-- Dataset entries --
# # #
/-- A write leaves every other byte as it was, whatever the list's form. -/
theorem readCells_writeCells_ne (cells : List Host.Cell) {a b : Nat} (v : Byte) (h : a ≠ b) :
    readCells (writeCells cells a v) b = readCells cells b := by
  have hc : ∀ rest, readCells (consCell a v rest) b = readCells rest b := by
    intro rest
    unfold consCell
    split
    · rfl
    · rw [readCells, if_neg h]
  induction cells with
  | nil => exact hc []
  | cons c rest ih =>
    obtain ⟨k, w⟩ := c
    rw [writeCells]
    split
    · exact hc _
    · split
      · next hk => rw [hc, readCells, if_neg (hk ▸ h)]
      · rw [readCells, readCells, ih]

theorem Memory.read_write_ne (m : Memory) {a b : Nat} (v : Byte) (h : a ≠ b) : (m.write a v).read b = m.read b :=
  readCells_writeCells_ne m.cells v h

/-- A read access stores nothing. -/
theorem busRead_Frame (a : Word) (s : State) : Frame [] s (busRead a s).2 where
  inputs := busRead_inputs a s
  params := busRead_params a s
  fault := busRead_fault a s
  mapper := by rw [busRead_cart]; (repeat' split) <;> simp
  size := by rw [busRead_cart]; (repeat' split) <;> simp
  image _ := by rw [busRead_cart]; (repeat' split) <;> simp
  reports := by rw [busRead_reports]; exact List.prefix_append _ _
  clocks := by rw [busRead_colorClock, busRead_cpuCycles]
  later := Nat.le_of_eq (busRead_cpuCycles a s).symm
  accesses := by rw [busRead_lastAccessId]; omega
  ram _ _ := by rw [busRead_ram]
  superchip k _ := by
    by_cases h : areaOf (addr13 a) = .cart ∧ s.cart.inWritePort (readLocal (addr13 a)) = true ∧ readLocal (addr13 a) = k
    · refine .inr ⟨⟨.unreadableAddress (addr13 a), s.lastAccessId + 1⟩, ?_, addr13 a, rfl, h.1, h.2.2⟩
      · rw [newReports, busRead_reports, h.1]
        simp [unreadable, h.2.1]
    · refine .inl ?_
      rw [busRead_cart]
      split
      · next h1 =>
        split
        · next h2 => exact Memory.read_write_ne _ _ fun h3 => h ⟨h1, h2, h3⟩
        · rw [Cart.hotspot_scRam]
      · rfl
  bank h _ := by
    rw [busRead_cart]
    (repeat' split)
    · rfl
    · rw [(Cart.hotspot_kept _ _).2.2.2.2 h]
    · rfl
  refusal _ := busRead_refusal a s
  riot _ := by
    rw [busRead_riot]
    split
    · exact riotRegisters_read _ _
    · rfl
  tia _ h := by rw [busRead_tia]; exact ⟨h, rfl⟩
  positions _ h := by rw [busRead_tia]; exact ⟨rfl, rfl, rfl, fun _ => rfl, fun _ => rfl⟩

/-! ### A read cycle -/

@[simp] theorem memRead_cpu (a : Word) (s : State) : (memRead a s).2.cpu = s.cpu := by simp [memRead]

/-- A read cycle counts one cycle of the instruction. -/
@[simp] theorem memRead_result (a : Word) (s : State) :
    (memRead a s).2.result = { s.result with cycles := s.result.cycles + 1 } := by
  simp [memRead, State.countCycle]

@[simp] theorem memRead_ram (a : Word) (s : State) : (memRead a s).2.ram = s.ram := by simp [memRead]

@[simp] theorem memRead_lastAccess (a : Word) (s : State) :
    (memRead a s).2.lastAccess = some { address := a, value := (memRead a s).1, isWrite := false } := by
  simp [memRead]

/-- A read cycle stores nothing. -/
theorem memRead_Frame (a : Word) (s : State) : Frame [] s (memRead a s).2 :=
  ((stall_Frame s).trans_nil (busRead_Frame a _)).countCycle.trans_nil (endCycle_Frame _)

@[simp] theorem dummyRead_cpu (a : Word) (s : State) : (dummyRead a s).cpu = s.cpu := memRead_cpu a s
@[simp] theorem dummyRead_result (a : Word) (s : State) :
    (dummyRead a s).result = { s.result with cycles := s.result.cycles + 1 } := memRead_result a s
@[simp] theorem dummyRead_ram (a : Word) (s : State) : (dummyRead a s).ram = s.ram := memRead_ram a s
theorem dummyRead_Frame (a : Word) (s : State) : Frame [] s (dummyRead a s) := memRead_Frame a s

@[simp] theorem dummyReadPC_cpu (s : State) : (dummyReadPC s).cpu = s.cpu := dummyRead_cpu _ s
@[simp] theorem dummyReadPC_result (s : State) :
    (dummyReadPC s).result = { s.result with cycles := s.result.cycles + 1 } := dummyRead_result _ s
@[simp] theorem dummyReadPC_ram (s : State) : (dummyReadPC s).ram = s.ram := dummyRead_ram _ s
theorem dummyReadPC_Frame (s : State) : Frame [] s (dummyReadPC s) := dummyRead_Frame _ s

@[simp] theorem dummyReadStack_cpu (s : State) : (dummyReadStack s).cpu = s.cpu := dummyRead_cpu _ s
@[simp] theorem dummyReadStack_result (s : State) :
    (dummyReadStack s).result = { s.result with cycles := s.result.cycles + 1 } := dummyRead_result _ s
@[simp] theorem dummyReadStack_ram (s : State) : (dummyReadStack s).ram = s.ram := dummyRead_ram _ s
theorem dummyReadStack_Frame (s : State) : Frame [] s (dummyReadStack s) := dummyRead_Frame _ s

/-! ### A write access -/

/-- A TIA write changes the TIA, the draws and the refusal mark, and nothing else. -/
theorem tiaWrite_eq (loc : Nat) (v : Byte) (s : State) : ∃ tia draws refusal,
    tiaWrite loc v s = { s with tia := tia, draws := draws, refusal := refusal } := by
  simp only [tiaWrite]
  split
  · exact ⟨s.tia, s.draws, s.refusal, rfl⟩
  · next r _ =>
    split
    · cases r <;> simp only [storeLatch, TiaLatch.motionOf] <;> first
        | exact ⟨_, _, s.refusal, rfl⟩
        | (split <;> exact ⟨_, _, s.refusal, rfl⟩)
    · exact ⟨_, _, s.refusal, rfl⟩
  · exact ⟨_, s.draws, s.refusal, rfl⟩
  · split
    · exact ⟨_, s.draws, s.refusal, rfl⟩
    · exact ⟨s.tia, s.draws, _, rfl⟩
  all_goals exact ⟨_, s.draws, s.refusal, rfl⟩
# # #
-- EXERCISE AIM --
The entries above hold the needed span. Transcribe exactly the lines from the one with "rfl, h.1, h.2.2⟩" to the one with "tia _ h := by", both included.

-- ANSWER TO THIS TASK --
    · refine .inr ⟨⟨.unreadableAddress (addr13 a), s.lastAccessId + 1⟩, ?_, addr13 a, rfl, h.1, h.2.2⟩
      · rw [newReports, busRead_reports, h.1]
        simp [unreadable, h.2.1]
    · refine .inl ?_
      rw [busRead_cart]
      split
      · next h1 =>
        split
        · next h2 => exact Memory.read_write_ne _ _ fun h3 => h ⟨h1, h2, h3⟩
        · rw [Cart.hotspot_scRam]
      · rfl
  bank h _ := by
    rw [busRead_cart]
    (repeat' split)
    · rfl
    · rw [(Cart.hotspot_kept _ _).2.2.2.2 h]
    · rfl
  refusal _ := busRead_refusal a s
  riot _ := by
    rw [busRead_riot]
    split
    · exact riotRegisters_read _ _
    · rfl
  tia _ h := by rw [busRead_tia]; exact ⟨h, rfl⟩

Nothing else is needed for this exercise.